Jesús iba adquiriendo conocimientos a partir de las cosas que le rodeaban, de María y de José, de sus maestros, de sus vecinos, de la experiencia de la vida que posee todo ser humano con el paso de los años. En la sinagoga de Nazaret aprendería la Sagrada Escritura, con los comentarios clásicos que solían acompañar a la explicación. Jesús leía el Antiguo Testamento y aprendía lo que se decía del Mesías; es decir, de Él mismo.
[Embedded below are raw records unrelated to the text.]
/-- Tickets of the next slot that its resolution gives to another cell, tickets whose slot has passed, and those that step 5 contradicted are
squashed; the express tickets count from now on, and run-ahead resumes (R223, R227). -/
def State.tailVerdict (s : State) (next : Nat) : State :=
  let l := match s.cad.resolved with | some r => if r.1 = next then r.2 else [] | none => []
  let win := ((arbitrate next l s.consider).1).map fun c => c.cell
  let s := s.squashWhere .table false fun t => (t.asn = next && win != some t.cand.cell) || t.asn < next
  let s := (s.hdr.contra.foldl State.squashContra s).squashNow
  s.setHdr fun h =>
    { h with waitVerdict := false, contra := [], entries := h.entries.map fun x => x.map fun (t : Ticket) => ({ t with expNew := false } : Ticket) }

/-! ## The Tailrace -/

/-- The ASN that the next tick carries (R15); after a step no boundary before the Tailrace's end is served (R263). -/
def State.tailNext (s : State) (sl : Slot) (stepped : Bool) (dur : Nat) : Nat × State :=
  if !stepped then (max (sl.asn + 1) (s.asnNow + 1), s)
  else
    let x := s.ntAt (s.frcN + us dur)
    let a := if s.epoch ≤ x then (x - s.epoch) / s.slotLen + 1 else 0
    let next := max (sl.asn + 1) a
    let s := if s.asnValid && s.asnNow + 1 < a then s.asnSkip else s
    (next, s.setNtu fun n => { n with lastAsn := some (next - 1) })

/-- One of the steps, numbered from 0. -/
def State.tailStep (s : State) (sl : Slot) (next i : Nat) : State :=
  match i with
  | 0 => s.resolveSlot next
  | 1 => s.tailCommit sl
  | 2 => s.tailStats ((s.slot).getD sl)
  | 3 => s.weirFill
  | 4 => s.tailGates next
  | 5 => s.modeAtTail coreHook next
  | _ => s.tailVerdict next

/-- A slot is active (R25, R126). -/
def State.slotActive (s : State) (asn : Nat) : Bool :=
  (arbitrate asn (s.ranked asn) s).1.isSome || (s.fbit CNP_CTRL.EN && !s.pinnedLanes.isEmpty)

/-- Network time at which the excursion of the next active slot among `n` slots would begin (R407). -/
def State.nextExcursion (s : State) : Nat → Nat → Option Nat
  | 0, _ => none
  | n + 1, asn =>
    if s.slotActive asn then
      some (s.epoch + asn * s.slotLen - us (if s.pwr.home = .nap then s.fget PWR_LEAD.NAP else s.fget PWR_LEAD.SLP))
    else s.nextExcursion n (asn + 1)

/-- The end of an excursion slot (R407): DOZE, or HOME again through EP1 to EP6. -/
def State.excursionEnd (s : State) (next dur : Nat) : State :=
  if !s.pwr.exc then s
  else
    let soon : Bool := match (if s.cadRuns then s.nextExcursion 16 next else none) with
      | some x => x < s.ntAt (s.frcN + us dur) + us (s.fget PWR_MINSLEEP.MINSLEEP)
      | none => false
    if soon then s
    else match s.entryCause s.pwr.home with
      | 0 => s.enterState s.pwr.home
      | c => s.entryRefuse c

/-- After the last step: the radio rests, Cadence stops if that is due, and an excursion may end. -/
def State.tailEnd (s : State) (next dur : Nat) : State :=
  let s := s.windowShut.setRfe fun r => { r with femSw := none }
  let s := if s.cad.stopping || s.cad.silentNow then s.cadStop else s
  (s.ovlSettle coreHook).excursionEnd next dur

/-- SLOT_LEN - TAIL_MIN after the tick the Tailrace runs. `steps` says how many of its steps end before an overrun cuts it, 7 when none does, and
`dur` how long it takes in us. A pending step of network time is applied first and keeps the tick from cutting it (R263). Its start is a phase boundary (R34). -/
def execTailrace (t : Frc) (steps : Fin 8) (dur : BitVec 10) (s : State) : Host.Outcome State Fault Refusal :=
  let s := s.advance t
  match s.slot with
  | none => .next s
  | some sl =>
    if sl.tail || !s.atOffset sl s.tailFrom || s.cad.replaying || s.dom .rad != .on then .next s
    else
      let p := s.phaseBegin
      let s := (p.setSlot fun x => { x with tail := true }).rsetN HDR_TAIL.addr 0
      let s := (s.setRfe fun r => { r with clearingEnd := none }).setHdr fun h => { h with contra := [] }
      let s := match s.cad.ack with
        | some a => if a.isOpen && !a.shut then (s.setAck (some { a with shut := true })).ackWindowShut else s
        | none => s
      let stepped : Bool := s.ntu.step.isSome && !s.txBusy
      let s := s.stepAtTail
      let (next, s) := s.tailNext sl stepped dur.toNat
      let n := if stepped then 7 else steps.val
      let s := (List.range n).foldl (fun s i => s.tailStep sl next i) s
      let s := s.setSlot fun x => { x with tailDone := n }
      let s := (s.fset HDR_TAIL.DONE (2 ^ n - 1)).fset HDR_TAIL.DUR dur.toNat
      .next (p.hold (if n = 7 then s.tailEnd next dur.toNat else s))

/-! ## Lockstep (R34 to R38) -/

/-- Network times of the template steps of a slot between its tick and its Tailrace (R16, R34): the synthesiser settle is at the tick; the
transmission or the earliest guard window; the instant at which an ACK is awaited or sent. -/
def State.templateSteps (s : State) (sl : Slot) : List Nat :=
  let start := match sl.kind with
    | .tx => [sl.tickNt + us s.tmpl.txOffset]
    | .rx => [sl.tickNt + us (s.tmpl.txOffset - (sl.cands.map (·.guard)).foldl max 0)]
    | _ => []
  let awaited := match s.cad.ack with | some a => [s.ntAt (a.opens + us s.tmpl.ackGuard)] | none => []
  start ++ awaited ++ s.txm.acks.map fun a => s.ntAt a.launchAt

/-- A phase boundary has been reached since the present phase began: a template step, or the end of a piece of 250 us (R34). -/
def State.phaseDue (s : State) : Bool :=
  match s.slot with
  | some sl =>
    s.phase.on && (decide (s.cad.phaseAt + us 250 ≤ s.frcN)
      || (s.templateSteps sl).any fun x => decide (s.ntAt s.cad.phaseAt < x) && decide (x ≤ s.nt))
  | none => false

/-- A phase boundary (R34, R35): the signatures agree, the commit buffer is released, the checkpoint is saved, and replays count afresh. -/
def execPhaseCheckpoint (t : Frc) (s : State) : Host.Outcome State Fault Refusal :=
  let s := s.advance t
  .next (if s.cad.replaying || !s.phaseDue then s else s.phaseBegin)

/-- A replay begins: counted and shown, LS_REPLAY raised. -/
def State.replayBegin (s : State) : State :=
  let n := s.cad.replays + 1
  let s := s.setCad fun c => { c with replays := n, replaying := true }
  let s := (s.fset CAD_LS_STAT.REPLAYS n).finc CAD_LS_CNT.REPLAYS
  (s.raise Pg.CAD 5).event Pg.CAD 3 25

/-- A lockstep fault (R36): the transmission on the air is aborted, every PREPARED ticket squashed, and the phase is run again. An injected fault is
found in its own group (R207). -/
def execLockstepFault (t : Frc) (sig : Bool) (grp : Fin 4) (s : State) : Host.Outcome State Fault Refusal :=
  let s := s.advance t
  if s.cad.replaying || s.dom .rad != .on || s.sys.held.isSome || s.sys.st = .recovery then .next s
  else
    let g := match s.cad.inject with | some (g, _) => if g < 4 then g else grp.val | none => grp.val
    let s := s.setCad fun c => { c with inject := none }
    let s := (s.finc CAD_LS_CNT.FAULTS).rsetN CAD_LS_STAT.addr ((if sig then 4 else 0) + g * 8 + s.slotAsn % 2 ^ 24 * 2 ^ 8)
    let s := (s.txAbort 2).squashWhere .fault true fun _ => true
    .next s.replayBegin

/-- A replayed phase ends (R36, R37): with agreeing signatures its buffer is released, and the next phase starts. The copies are deterministic
and took the inputs of the phase in their order, so the state they reach again is the one the fault interrupted (log entry 137). -/
def execReplayEnd (t : Frc) (agree : Bool) (s : State) : Host.Outcome State Fault Refusal :=
  let s := s.advance t
  if !s.cad.replaying then .next s
  else if agree then .next (s.setCad fun c => { c with replaying := false }).phaseBegin
  else if s.cad.replays < 3 then .next s.replayBegin
  else .next ((s.setCad fun c => { c with replaying := false }).recover 2)

/-! ## The autonomy limit (R41) -/

/-- The slot in which the limit was reached has run through its Tailrace: Cadence stands, APP_SILENT is raised, and the fault is handled. -/
def execAppSilent (t : Frc) (s : State) : Host.Outcome State Fault Refusal :=
  let s := s.advance t
  let ended : Bool := match s.slot with | some sl => sl.tailDone = 7 | none => true
  if !s.cad.silentNow || !ended then .next s
  else
    let s := if s.cadRuns then s.cadStop else s
    let s := s.setCad fun c => { c with silentNow := false }
    let s := ((s.fset CAD_STAT.APP_SILENT 1).raise Pg.CAD 4).event Pg.CAD 2 24
    .next (if s.fbit SYS_FAULT_CFG.SILENT_RST then s.sysReset .swsys else s.recover 6)

end Sys2Proof.Machine
end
Jesús recibió de José muchas enseñanzas; entre otras, el oficio con el que se ganó la vida y sostuvo luego la casa, cuando el Santo Patriarca abandonó este mundo. Y para aprender, Jesús utilizó sus sentidos, la inteligencia humana, la memoria…, pues los sentidos de Jesús y su entendimiento humano no estaban en él para parecerse externamente a los demás. En Cristo, la inteligencia humana correspondía a su alma racional. Y esta inteligencia no estuvo dormida, como despojada de la actividad que le era propia. No era un adorno; Jesús empleó la inteligencia y los sentidos como todo niño y todo hombre.
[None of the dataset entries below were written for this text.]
-- ==== Sys2Proof/Machine/Dispatch.lean ====
section
/-!
DEFINITION. One arm per command: each calls its meaning.
-/
namespace Sys2Proof.Machine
La Virgen dejó una profunda impronta en su Hijo: en su forma de ser humana, en dichos y maneras de decir, en las mismas oraciones que los judíos enseñaban a sus hijos. Jesús aprendió de ella su lengua materna, el arameo, y recibió la educación más santa que podía recibir un niño israelita. En casa y en la sinagoga oía hablar el hebreo, la lengua sagrada de las Escrituras. Cuando llegue la ocasión sabrá expresarse en hebreo, citará las Escrituras y hará alguna de sus oraciones en esta lengua.
De su Madre le vino el encanto, la gracia, la dulzura arrolladora y compasiva. También aprendería Jesús de los vecinos, de aquellas conversaciones que José sostenía con los clientes que iban a encargarle alguna cosa, y que luego derivaba a la buena o mala cosecha de aquel año, a las lluvias, a la próxima peregrinación a Jerusalén…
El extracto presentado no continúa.